2A_{1}= A_{2}+ A_{2}' + (ρ_{2}/ik_{1})(A_{2 }- A_{2}') = (C + C' + (ρ_{2}/ik_{1})(C - C'))A_{3}.

A_{1}= ([(k_{1}^{2}- ρ_{2}^{2}))/(2ik_{1}ρ_{2})]sinhρ_{2}ℓ + coshρ_{2}ℓ)exp(ik_{1}a)A_{3}.

T = |A_{3}/A_{1}|^{2}= 4k_{1}^{2}ρ_{2}^{2}/[(k_{1}^{2}- ρ_{2}^{2})^{2}sinh^{2}ρ_{2}ℓ + 4k_{1}^{2}ρ_{2}^{2}cosh^{2}ρ_{2}ℓ]

= 4k_{1}^{2}ρ_{2}^{2}/[(k_{1}^{2}+ ρ_{2}^{2})^{2}sinh^{2}ρ_{2}ℓ + 4k_{1}^{2}ρ_{2}^{2}].

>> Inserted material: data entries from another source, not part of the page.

-- ==== Sys2Proof/Machine/WatchWork.lean ====
section
/-! DEFINITION. The restart supervisor's shared operations: the match of a report against the watch table, what its
matches do, the watchdog's signals, the write trace, and the refusal under the watch lock (chapters 7 and 8). -/

namespace Sys2Proof.Machine

/-! ## Reports -/

/-- Whether a report concerns the byte at a front offset (R120). -/
def FrontReport.concerns (r : FrontReport) (b : Nat) : Bool :=
  if r.line then decide (r.offset ≤ b) && decide (b < r.offset + 64)
  else decide (r.offset ≤ b) && decide (b < r.offset + 8) && r.mask.getLsbD (b - r.offset)

/-- The byte at a front offset as the report gives it (R15). -/
def FrontReport.byteAt (r : FrontReport) (b : Nat) : Byte :=
  wordByte (r.words.getD ((b - r.offset) / 8) 0) ((b - r.offset) % 8)

/-- Whether a report is of a performed write, of a read (R119). -/
def ReportKind.isWrite : ReportKind → Bool
  | .write => true
  | _ => false

def ReportKind.isRead : ReportKind → Bool
  | .read => true
  | _ => false

/-- Whether a kind of report has the access of an entry (R120). -/
def WatchAccess.admits (a : WatchAccess) (k : ReportKind) : Bool :=
  match a with
  | .write => k.isWrite
  | .read => k.isRead
  | .either => k.isWrite || k.isRead

/-- The bytes of an entry's range. -/
def WatchEntry.range (e : WatchEntry) : List Nat := (List.range e.length).map fun k => e.base + k

/-- Whether a report matches an entry (R120, R121). -/
def WatchEntry.matched (e : WatchEntry) (r : FrontReport) : Bool :=
  e.access.admits r.kind &&
    match e.dataMatch with
    | none => e.range.any r.concerns
    | some d =>
      r.kind.isWrite && e.range.all r.concerns &&
        (List.range e.length).all fun k =>
          decide (r.byteAt (e.base + k) &&& wordByte d.mask k = wordByte d.value k &&& wordByte d.mask k)

/-- The entries a report matches, with their numbers; the list's head is entry `k`. -/
def matchesFrom (r : FrontReport) : List (Option WatchEntry) → Nat → List (Nat × WatchEntry)
  | [], _ => []
  | none :: es, k => matchesFrom r es (k + 1)
  | some e :: es, k => if e.matched r then (k, e) :: matchesFrom r es (k + 1) else matchesFrom r es (k + 1)

/-- The hit flags of entries set (R122). -/
def setHits (ks : List Nat) (h : Byte) : Byte := ks.foldl (fun h k => h ||| (1#8 <<< k)) h

/-- The stage numbers of the enabled STAGE entries among the matched (R123). -/
def stagesOf (ms : List (Nat × WatchEntry)) : List Nat :=
  ms.filterMap fun m => if m.2.enabled then m.2.role.stageNumber else none

/-- The enabled, unsuppressed TRIP entries among the matched (R124). -/
def tripsOf (ms : List (Nat × WatchEntry)) : List Nat :=
  (ms.filter fun m => m.2.enabled && decide (m.2.role = .trip) && !m.2.suppressed).map (·.1)

/-- The highest of a list of stage numbers. -/
def highest : List Nat → Option Nat
  | [] => none
  | n :: ns => some (max n ((highest ns).getD 0))

/-! ## The watchdog -/

/-- The watchdog sends a restart request: request out is set and the timer stops (R134, R136 to R138). -/
def dogRequest (cause : RestartCause) (s : State) : State :=
  sendRequest cause false none { s with dog := { s.dog with requestOut := true, timer := .stopped } }

/-- The watchdog is ARMED with a full period, the reference time being the session time now (R136 to R138, R141). -/
def dogArm (s : State) : State :=
  { s with dog := { s.dog with
      state := .armed, timer := .period s.dog.period.toNat, reference := s.clock.session } }

/-- Whether a kick now would be early (R137). -/
def State.kickEarly (s : State) : Bool :=
  decide (s.dog.minInterval ≠ 0) &&
    decide (s.clock.session.toNat - s.dog.reference.toNat < s.dog.minInterval.toNat)

/-- A watch signal at the watchdog (R136 to R139). -/
def dogSignal (kick boot : Bool) (s : State) : State :=
  if s.dog.requestOut then s
  else
    match s.dog.state with
    | .booting => if boot then dogArm s else s
    | .armed => if kick then (if s.kickEarly then dogRequest .earlyKick s else dogArm s) else s
    | .warned => if kick then dogArm s else s
    | _ => s

/-! ## What a report does -/

/-- A boot-stage hit: TRIP suppression and the consecutive cold count are cleared (R123, R125, R139). -/
def bootStageHit (s : State) : State :=
  { s with
    watch := { s.watch with entries := s.watch.entries.map fun e => e.map fun e => { e with suppressed := false } }
    restarts := { s.restarts with coldCount := 0 } }

/-- The matches of one report act as one: hit flags, last stage reached, TRIP request, boot-stage hit, and the watch
signal (R122 to R125). -/
def actOn (r : FrontReport) (s : State) : State :=
  let ms := matchesFrom r s.watch.entries 0
  let stages := stagesOf ms
  let trips := tripsOf ms
  let kick := ms.any fun m => m.2.enabled && decide (m.2.role = .kick)
  let boot := stages.contains s.settings.bootStage
  let s := { s with watch := { s.watch with
    hits := setHits (ms.map (·.1)) s.watch.hits
    lastStage := if stages = [] then s.watch.lastStage else highest stages
    senders := s.watch.senders ++ trips.filter fun k => !s.watch.senders.contains k } }
  let s := if trips = [] then s else sendRequest .tripWatch false none s
  let s := if boot then bootStageHit s else s
  dogSignal kick boot s

/-- The bytes a report's transaction concerns, as a count: 64 for a line (R16, R151). -/
def FrontReport.count (r : FrontReport) : Nat := if r.line then 64 else maskCount r.mask

/-- The outcome of a traced report (R151). -/
def ReportKind.outcome : ReportKind → TraceOutcome
  | .refused reason => .refused reason
  | _ => .done

/-- A report goes to the write trace, the oldest of 16 entries leaving it (R151). -/
def traceReport (r : FrontReport) (s : State) : State :=
  let e : TraceEntry := { offset := r.offset, count := r.count, outcome := r.kind.outcome, window := r.window }
  { s with trace := s.trace.drop (s.trace.length - 15) ++ [e] }

/-- The restart supervisor takes the oldest report, if it is of the kind the event names; outside RUNNING the report
is discarded (R119). -/
def takeReport (kind : ReportKind → Bool) (k : FrontReport → State → State) (s : State) : State :=
  match s.watchReports with
  | r :: rest =>
    if kind r.kind then
      let s := { s with watchReports := rest }
      if s.ctl.regime = .running then k r s else s
    else s
  | [] => s

/-! ## The watch lock -/

/-- A lock violation: counted, and with LOCK_TRIP a restart request is sent (R132). -/
def lockViolation (s : State) : State :=
  let s := { s with watch := { s.watch with violations := satInc s.watch.violations } }
  if s.settings.lockTrip then sendRequest .lockViolation false none s else s

/-- A command that the watch lock refuses before any other check (R132). -/
def underLock (k : State → State) (s : State) : State :=
  if s.watch.lock then completeCommand .refusedLocked [] (lockViolation s) else k s

end Sys2Proof.Machine
end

[cosh^{2}x - sinh^{2}x = 1.]

T = 4E(U_{0}- E)/[U_{0}^{2}sinh^{2}[(2m(U_{0}- E)/ħ^{2})^{1/2}ℓ] + 4E(U_{0}- E)].

If U_{0}= 2 eV, E = 1 e V, and ℓ = 1 Å and the particle is an electron then

T = 1/(1 + sinh^{2}[(2m(U_{0}- E)/ħ^{2})^{1/2}ℓ] = 1/(1 + sinh^{2}(0.54)) = 0.76.

If U_{0}= 2 eV, E = 1 eV, and ℓ = 1 Å and the particle is an proton then

T = 3.3*10^{-20}.

(b) If we have a barrier of height U_{0}and 0 < E < U_{0}the general expression for T is

T = 4E(U_{0}- E)/[U_{0}^{2}sinh^{2}[(2m(U_{0}- E)/ħ^{2})^{1/2}ℓ] + 4E(U_{0}- E)].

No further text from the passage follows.